Summary

This digital photograph depicts family members Nichola, Ryan, Olivia and Dallas Benjamin playing in their front yard during the State of Victoria's first COVID-19 lockdowns and associated 'stay at home' restrictions. Olivia, aged 6, and Dallas, aged 2, are pictured balancing on an outdoor play gym. Also pictured are the family's Australian Shepherd dogs Harley and Pixel.

When interviewed in June 2020, mother Nichola Benjamin reflected that parenting during lockdown had some significant challenges, but also some silver linings: 'We have been spending more time together as a family connecting with each other. Lots of arts and crafts! We made gingerbread cookies! We drew rainbows in chalk on the footpath. I got three different round canvases and we slowly added acrylic paint to them, one colour at a time. And we have spent a lot of time running around outside in our garden, and playing on the trampoline and play equipment. Despite things being really tough, we have a lot to be grateful for - we have our health and we have our family. We are blessed.'

With many family members living overseas, in different countries across the world, the children also took up letter writing, and posted drawings and handwritten letters to their loved ones. 'I was actually booked to take the kids to visit my mother in Hong Kong, reflected Nichola in June 2020, 'but due to COVID-19 that was cancelled and who knows when we will next be able to see her. So we have taken up the art of letter writing. We have also used Facebook messenger a lot!'

Nichola was working in the childcare industry when the COVID-19 lockdowns began in March 2020. 'The childcare industry has been an interesting one to work for during this period', she reflected in June 2020: 'The centre that I work for is amazing, but small and not run by a major organisation. So it means that as staff we have had to band together.' Despite the challenges that childcare centres across Victoria were going through at this time as lockdown restrictions impacted on childcare provisions and services, Nichola was grateful for her colleagues and teammates, who all worked together to support one another.

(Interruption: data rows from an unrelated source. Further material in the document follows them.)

/-- R152, R153: prefetch makes the registers and the hidden part of CORE anew and returns a word, both open (R150); instructionBoundary reads
CORE and writes nothing. The clauses on registers written before prefetch read R154's law with R270: no tick in between, they read as written,
PC apart (log 2). The model's (log 34): prefetch keeps the script of a scripted core, and a scripted core's prefetch and instructionBoundary
are the bound core's functions. -/
def Obligations.CorePrefetchAndBoundary : Prop :=
  ∀ (s : State) (a : Addr),
    (∃ t, exec (.corePrefetch a) s = .next t
        ∧ t = { s with core := t.core, result := .pins (Config.corePrefetch s.core.regs s.core.hidden a).2.2 }
        ∧ t.core.script = s.core.script ∧ t.core.hidden = (Config.corePrefetch s.core.regs s.core.hidden a).2.1
        ∧ (∀ reg, reg ∈ t.core.held ↔ reg ∈ s.core.held ∧ reg ≠ .pc)
        ∧ ∀ reg, regGet reg t.core.regs =
            regGet reg (if reg ∈ t.core.held then s.core.regs else (Config.corePrefetch s.core.regs s.core.hidden a).1))
      ∧ exec .coreIbound s = .next { s with result := .bit (Config.coreBoundary s.core.regs s.core.hidden) }

/-- R154: a get returns the register and writes no other state; after a set it returns the value, for every register and every value of
its width, and so do the registers set before it with no tick in between; only CORE is written, and what the setter makes of the rest of it
is open (R150). The width of IM and the field `held` are the model's (log 2), and so is that a setter keeps the script of a scripted core,
whose setters are the bound core's function (log 34). -/
def Obligations.CoreSetThenGet : Prop :=
  (∀ (s : State) (reg : CoreReg), exec (.coreGetreg reg) s = .next { s with result := .value (regGet reg s.core.regs) })
    ∧ ∀ (s : State) (reg : CoreReg) (v : BitVec 16), v.toNat < 2 ^ reg.width →
        ∃ t, exec (.coreSetreg reg v) s = .next t ∧ t = { s with core := t.core } ∧ t.core.script = s.core.script
          ∧ t.core.hidden = (Config.coreSetter reg v s.core.regs s.core.hidden).2
          ∧ exec (.coreGetreg reg) t = .next { t with result := .value v }
          ∧ (∀ other, other ∈ t.core.held ↔ other = reg ∨ other ∈ s.core.held)
          ∧ ∀ other, other ≠ reg → regGet other t.core.regs =
              regGet other (if other ∈ s.core.held then s.core.regs else (Config.coreSetter reg v s.core.regs s.core.hidden).1)

/-! Bus transactions and the adapter (44_cpu_adapter.md). -/

/-- R163: MEM_READ, its condition and its effect; flags, address and all other state as they were. -/
def Obligations.MemReadTransaction : Prop :=
  (∀ p : PinWord, p &&& 0xA000000#64 = 0xA000000#64 → decodePin p = .memRead (pinCtl p) (pinGetData p) (pinGetAddr p))
    ∧ ∀ (s : State) (ctl : BitVec 40) (data : Byte) (addr : Addr),
        exec (.memRead ctl data addr) s = .next { s with pins := pinJoin ctl (memGet s.mem addr) addr }

/-- R164: MEM_WRITE, its condition and its effect; the word is kept, every byte but the one stored is as before. -/
def Obligations.MemWriteTransaction : Prop :=
  (∀ p : PinWord, p &&& 0x12000000#64 = 0x12000000#64 → p &&& 0xA000000#64 ≠ 0xA000000#64 →
      decodePin p = .memWrite (pinCtl p) (pinGetData p) (pinGetAddr p))
    ∧ ∀ (s : State) (ctl : BitVec 40) (data : Byte) (addr : Addr), ∃ t,
        exec (.memWrite ctl data addr) s = .next t ∧ t = { s with pins := pinJoin ctl data addr, mem := t.mem }
          ∧ ∀ b, memGet t.mem b = if b = addr ∧ 0x4000 ≤ addr.toNat then data else memGet s.mem b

This photograph was taken by Melbourne-based photographer Julie Ewing as part of her 'Across the Fence' photographic series. This series documents life in Melbourne's Darebin region during the first COVID-19 lockdowns that began in Victoria on 14 March 2020. Julie photographed 120 households and 60 businesses during March to May 2020, and this digital photograph is one of 24 images that were acquired into Museum Victoria's Collecting the Curve Collection. These photographs provide a lasting reminder of how neighbourhoods and households in Melbourne were impacted by the COVID-19 global pandemic, as well as the unique ways through which individuals and communities adapted their lives and found new routines, traditions and ways of supporting one another.